§ TASK DESCRIPTION
Once you reach the end of the data, transcribe all of it exactly.

§ AVAILABLE DATA
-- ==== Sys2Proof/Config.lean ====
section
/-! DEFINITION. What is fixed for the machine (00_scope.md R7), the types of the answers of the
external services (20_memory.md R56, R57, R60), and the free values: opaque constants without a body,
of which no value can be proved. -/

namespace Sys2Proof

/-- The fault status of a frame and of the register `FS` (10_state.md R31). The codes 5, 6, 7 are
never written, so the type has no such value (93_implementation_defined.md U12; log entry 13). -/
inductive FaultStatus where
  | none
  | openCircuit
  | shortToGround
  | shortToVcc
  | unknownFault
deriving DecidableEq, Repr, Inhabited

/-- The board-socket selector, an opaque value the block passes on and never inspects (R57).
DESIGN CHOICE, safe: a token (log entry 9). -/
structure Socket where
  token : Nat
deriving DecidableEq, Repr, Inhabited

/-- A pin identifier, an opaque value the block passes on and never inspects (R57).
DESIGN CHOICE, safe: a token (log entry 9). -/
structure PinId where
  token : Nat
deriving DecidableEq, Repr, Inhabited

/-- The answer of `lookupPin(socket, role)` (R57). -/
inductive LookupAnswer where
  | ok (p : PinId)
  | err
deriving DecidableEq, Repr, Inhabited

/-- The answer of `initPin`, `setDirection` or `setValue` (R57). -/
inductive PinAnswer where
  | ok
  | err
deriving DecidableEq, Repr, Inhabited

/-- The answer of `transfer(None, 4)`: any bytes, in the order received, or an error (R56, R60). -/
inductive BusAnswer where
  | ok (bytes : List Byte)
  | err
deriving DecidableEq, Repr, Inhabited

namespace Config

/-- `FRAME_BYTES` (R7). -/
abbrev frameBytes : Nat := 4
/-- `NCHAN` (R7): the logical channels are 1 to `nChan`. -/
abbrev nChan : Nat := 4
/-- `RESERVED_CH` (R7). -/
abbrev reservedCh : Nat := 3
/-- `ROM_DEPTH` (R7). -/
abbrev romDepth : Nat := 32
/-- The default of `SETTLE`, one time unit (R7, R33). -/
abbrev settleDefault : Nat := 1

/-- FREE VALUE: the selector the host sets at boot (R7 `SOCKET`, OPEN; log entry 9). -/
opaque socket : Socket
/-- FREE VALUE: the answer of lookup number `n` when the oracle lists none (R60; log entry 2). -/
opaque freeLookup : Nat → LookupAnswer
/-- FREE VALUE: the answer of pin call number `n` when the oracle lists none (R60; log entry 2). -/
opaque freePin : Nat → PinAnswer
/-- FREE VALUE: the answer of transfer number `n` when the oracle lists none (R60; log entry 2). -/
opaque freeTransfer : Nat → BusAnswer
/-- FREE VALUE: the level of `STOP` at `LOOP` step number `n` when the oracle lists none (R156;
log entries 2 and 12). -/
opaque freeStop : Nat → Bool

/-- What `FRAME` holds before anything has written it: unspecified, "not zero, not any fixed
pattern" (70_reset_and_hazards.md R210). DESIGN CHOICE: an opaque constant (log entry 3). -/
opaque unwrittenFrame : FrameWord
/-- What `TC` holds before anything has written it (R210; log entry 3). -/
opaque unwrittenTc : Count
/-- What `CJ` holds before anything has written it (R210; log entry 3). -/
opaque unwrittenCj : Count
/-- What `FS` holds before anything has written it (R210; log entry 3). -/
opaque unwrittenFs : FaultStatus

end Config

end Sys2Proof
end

§ OUTPUT FOR THIS EXERCISE
-- ==== Sys2Proof/Config.lean ====
section
/-! DEFINITION. What is fixed for the machine (00_scope.md R7), the types of the answers of the
external services (20_memory.md R56, R57, R60), and the free values: opaque constants without a body,
of which no value can be proved. -/

namespace Sys2Proof

/-- The fault status of a frame and of the register `FS` (10_state.md R31). The codes 5, 6, 7 are
never written, so the type has no such value (93_implementation_defined.md U12; log entry 13). -/
inductive FaultStatus where
  | none
  | openCircuit
  | shortToGround
  | shortToVcc
  | unknownFault
deriving DecidableEq, Repr, Inhabited

/-- The board-socket selector, an opaque value the block passes on and never inspects (R57).
DESIGN CHOICE, safe: a token (log entry 9). -/
structure Socket where
  token : Nat
deriving DecidableEq, Repr, Inhabited

/-- A pin identifier, an opaque value the block passes on and never inspects (R57).
DESIGN CHOICE, safe: a token (log entry 9). -/
structure PinId where
  token : Nat
deriving DecidableEq, Repr, Inhabited

/-- The answer of `lookupPin(socket, role)` (R57). -/
inductive LookupAnswer where
  | ok (p : PinId)
  | err
deriving DecidableEq, Repr, Inhabited

/-- The answer of `initPin`, `setDirection` or `setValue` (R57). -/
inductive PinAnswer where
  | ok
  | err
deriving DecidableEq, Repr, Inhabited

/-- The answer of `transfer(None, 4)`: any bytes, in the order received, or an error (R56, R60). -/
inductive BusAnswer where
  | ok (bytes : List Byte)
  | err
deriving DecidableEq, Repr, Inhabited

namespace Config

/-- `FRAME_BYTES` (R7). -/
abbrev frameBytes : Nat := 4
/-- `NCHAN` (R7): the logical channels are 1 to `nChan`. -/
abbrev nChan : Nat := 4
/-- `RESERVED_CH` (R7). -/
abbrev reservedCh : Nat := 3
/-- `ROM_DEPTH` (R7). -/
abbrev romDepth : Nat := 32
/-- The default of `SETTLE`, one time unit (R7, R33). -/
abbrev settleDefault : Nat := 1

/-- FREE VALUE: the selector the host sets at boot (R7 `SOCKET`, OPEN; log entry 9). -/
opaque socket : Socket
/-- FREE VALUE: the answer of lookup number `n` when the oracle lists none (R60; log entry 2). -/
opaque freeLookup : Nat → LookupAnswer
/-- FREE VALUE: the answer of pin call number `n` when the oracle lists none (R60; log entry 2). -/
opaque freePin : Nat → PinAnswer
/-- FREE VALUE: the answer of transfer number `n` when the oracle lists none (R60; log entry 2). -/
opaque freeTransfer : Nat → BusAnswer
/-- FREE VALUE: the level of `STOP` at `LOOP` step number `n` when the oracle lists none (R156;
log entries 2 and 12). -/
opaque freeStop : Nat → Bool

/-- What `FRAME` holds before anything has written it: unspecified, "not zero, not any fixed
pattern" (70_reset_and_hazards.md R210). DESIGN CHOICE: an opaque constant (log entry 3). -/
opaque unwrittenFrame : FrameWord
/-- What `TC` holds before anything has written it (R210; log entry 3). -/
opaque unwrittenTc : Count
/-- What `CJ` holds before anything has written it (R210; log entry 3). -/
opaque unwrittenCj : Count
/-- What `FS` holds before anything has written it (R210; log entry 3). -/
opaque unwrittenFs : FaultStatus

end Config

end Sys2Proof
end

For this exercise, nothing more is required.